CUDA Fortran host code waits eternally.

We are using CUDA Fortran for CFD (SPH) and we are having trouble at runtime (in some machines not in others).
Apparently the host code seems to wait eternally between kernels (we are using different kernels as natural synchronization barrier).
We get no cuda errors in the kernels (as I said in some machines the code executes flawlesly).
We are using only the defaul stream (stream “0” I believe), and adding the instruction cudaDeviceSynchronize() causes the host code to wait forever in that point, even when not using it at all it ends up stopping somewhere.
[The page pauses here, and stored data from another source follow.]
-- ==== Sys2Proof/Machine/Geometry.lean ====
section
/-!
DEFINITION. Tap geometry (40_tap_geometry.md): `TapGain`, `BaseDelay` and `TapDelay`.
-/

namespace Sys2Proof.Machine

/-- `TapGain(i, n)` (40_tap_geometry.md R101), defined for `1 <= n <= 16` and `i < n`. Outside the table, which no
state in range reaches, it is `+0.0` (log entry 17). -/
def tapGain (i n : Nat) : F32 := (gainRom.getD (n - 1) []).getD i 0

/-- `BaseDelay` of the product `p` (40_tap_geometry.md R103): the clamp is on the mathematical integer. -/
def baseDelayOfProduct (p : F32) : Nat :=
  if isNaN p then 1
  else if isInf p then (if f32Neg p then 1 else Config.baseDelayMax)
  else (max 1 (min (roundHalfAway (units p) (2 ^ 149)) Config.baseDelayMax)).toNat

/-- `BaseDelay(DT, SR)` (40_tap_geometry.md R103). -/
def baseDelay (draw : Nat) (dt sr : F32) : Nat :=
  let t := f32Div draw dt Config.thousand
  baseDelayOfProduct (f32Mul draw t sr)

/-- `TapDelay(i, n, b)` (40_tap_geometry.md R104); for `n = 1` only tap 0 exists and its offset is 0 either way. -/
def tapDelay (i n b : Nat) : Nat :=
  let offset := if 1 < n then b * i / n else 0
  min (b * (i + 1) + offset) (Config.maxDelaySamples - 1)

end Sys2Proof.Machine
end

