-- ==== Sys2Proof/Tests/Slice0.lean ====
section
/-!
SUPPORT. Tests with results from the spec's own tables and vectors (95_test_vectors.md, 40_tap_geometry.md), and for each
obligation with hypotheses a concrete state and operands that meet them.
-/

namespace Sys2Proof.Tests

open Sys2Proof Sys2Proof.Machine

/-- An engine created at 1000 Hz with `BD = 1` in its next block, feedback 0.5 and the given mix, voices and words. -/
def engine (mx : F32) (vc : BitVec 5) (ws : List Word) : State :=
  { State.reset with
    sr := 0x447A0000, dt := 0x3F800000, fb := 0x3F000000, mx := mx, vc := vc, alive := true, port := ws }

/-- Power-on with words sent. -/
def powered (ws : List Word) : State := { State.reset with port := ws }

/-- The next state, if the step has one. -/
def result (s : State) : Option State :=
  match step s with
  | .next t => some t
  | .fault _ => none
  | .refused _ => none

/-- What one step changes of the parts a command answers with. -/
def answer (s : State) : Option (List Word × Nat) := (result s).map fun t => (t.resp, t.cp)

/-! ## Syntax and well-formedness -/

theorem test_illformed_voice_counts :
    (Instr.setVoiceCount (2 ^ 31)).wellFormed = false ∧ (Instr.setVoiceCount (-2 ^ 31 - 1)).wellFormed = false ∧
    (Instr.setVoiceCount (2 ^ 31 - 1)).wellFormed = true ∧ (Instr.setVoiceCount (-2 ^ 31)).wellFormed = true := by decide

theorem test_illformed_block_lengths :
    (Instr.processBlock (2 ^ 32) 1 1 1).wellFormed = false ∧ (Instr.processBlock 1 (2 ^ 32) 1 1).wellFormed = false ∧
    (Instr.processBlock 1 1 (2 ^ 32) 1).wellFormed = false ∧ (Instr.processBlock 1 1 1 (2 ^ 32)).wellFormed = false ∧
    (Instr.processBlock (2 ^ 32 - 1) (2 ^ 32 - 1) (2 ^ 32 - 1) (2 ^ 32 - 1)).wellFormed = true := by decide

theorem test_illformed_voice_indices :
    (Instr.getVoiceWaveform (2 ^ 32)).wellFormed = false ∧ (Instr.readVoiceRing (2 ^ 32)).wellFormed = false ∧
    (Instr.getVoiceWaveform (2 ^ 32 - 1)).wellFormed = true ∧ (Instr.readVoiceRing (2 ^ 32 - 1)).wellFormed = true := by
  decide

theorem test_illformed_lines :
    (Line.impulse 0).wellFormed = false ∧ (Line.impulse (2 ^ 32)).wellFormed = false ∧
    (Line.process (2 ^ 32)).wellFormed = false ∧ (Line.silence (2 ^ 32)).wellFormed = false ∧
    (Line.command (.setVoiceCount (2 ^ 31))).wellFormed = false ∧ (Line.impulse 1).wellFormed = true := by decide

/-! ## Decoding: each command's words from 30_encoding.md R71 to R73 and the listings of 95_test_vectors.md -/

theorem test_decode_create : decode [0x00000001, 0x472C4400] = .ok (.create 0x472C4400, []) := by rfl
theorem test_decode_destroy : decode [0x00000002] = .ok (.destroy, []) := by rfl
theorem test_decode_reset : decode [0x00000003] = .ok (.reset, []) := by rfl
theorem test_decode_set_sample_rate : decode [0x00000010, 0x43FA0000] = .ok (.setSampleRate 0x43FA0000, []) := by rfl
theorem test_decode_set_delay_time : decode [0x00000011, 0x459C4000] = .ok (.setDelayTime 0x459C4000, []) := by rfl
theorem test_decode_set_feedback : decode [0x00000012, 0x3FC00000] = .ok (.setFeedback 0x3FC00000, []) := by rfl
theorem test_decode_set_mix : decode [0x00000013, 0xBF000000] = .ok (.setMix 0xBF000000, []) := by rfl
theorem test_decode_set_voice_count : decode [0x00000014, 0xFFFFFFFB] = .ok (.setVoiceCount (-5), []) := by rfl
theorem test_decode_get_sample_rate : decode [0x00000020] = .ok (.getSampleRate, []) := by rfl
theorem test_decode_get_delay_time : decode [0x00000021] = .ok (.getDelayTime, []) := by rfl
theorem test_decode_get_feedback : decode [0x00000022] = .ok (.getFeedback, []) := by rfl
theorem test_decode_get_mix : decode [0x00000023] = .ok (.getMix, []) := by rfl
theorem test_decode_get_voice_count : decode [0x00000024] = .ok (.getVoiceCount, []) := by rfl
theorem test_decode_get_write_cursor : decode [0x00000025] = .ok (.getWriteCursor, []) := by rfl
theorem test_decode_process_block :
    decode [0x00000030, 3, 2, 5, 4, 0x3F800000] = .ok (.processBlock 3 2 5 4, [0x3F800000]) := by rfl
theorem test_decode_get_waveform_size : decode [0x00000040] = .ok (.getWaveformSize, []) := by rfl
theorem test_decode_get_waveform_index : decode [0x00000041] = .ok (.getWaveformIndex, []) := by rfl
theorem test_decode_get_voice_waveform :
    decode [0x00000042, 0xFFFFFFFF] = .ok (.getVoiceWaveform 4294967295, []) := by rfl
theorem test_decode_read_voice_ring : decode [0x00000043, 1] = .ok (.readVoiceRing 1, []) := by rfl

/-- 95_test_vectors.md section 2.1: the illegal words. -/
theorem test_decode_illegal :
    ([0x00000000, 0x00000004, 0x00000015, 0x00000026, 0x00000044, 0x000000FF].map decodeWord).all
      (fun r => match r with | .error .unassignedOpcode => true | _ => false) = true ∧
    ([0x00000110, 0x80000001, 0x3F800000].map decodeWord).all
      (fun r => match r with | .error .reservedBitsSet => true | _ => false) = true := by decide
Has anybody suffered the same problem? honestly we are quite puzzled and cannot continue… as there are no compilation errors nor runtime errors it is impossible for us to fix this thing.

Best regards,

Can you give us any hints on the differences in the machines where it works and those where it doesn’t? Related to either

  1. Type of NVIDIA hardware on the different systems
  2. Compute Capabilities on working and not
  3. OS Versions - might be a long shot. All 64-bit OSes?
  4. PGI Versions. Which versions are you using? Same binary on failing and working machines?
  5. NVIDIA driver version
  6. Is the hang in the same kernel (or type of kernel) everytime?

Well the differences are minimum:

  • Same OS in all cases (Windows 7 64 bits).
  • Same GPU architecture (Fermi) with Compute capabilities 2.0.
  • Same PGI versions as we compile in one machine, then deploy and tests in several machines. we are using teh very latest 12.5
  • We have all machines updated to latest nvidia drivers, the only difference is that one is a laptop and the other two desktops (301.27 and 301.32).
  • Yes the program stops in same point for both machines that does. and the puzzling thing is that stops and waits BETWEEN kernels, as if waiting for synchronization.
  • It only works in the laptop whith the only difference is that it has a less powerfull gpu and it is sharing the memory.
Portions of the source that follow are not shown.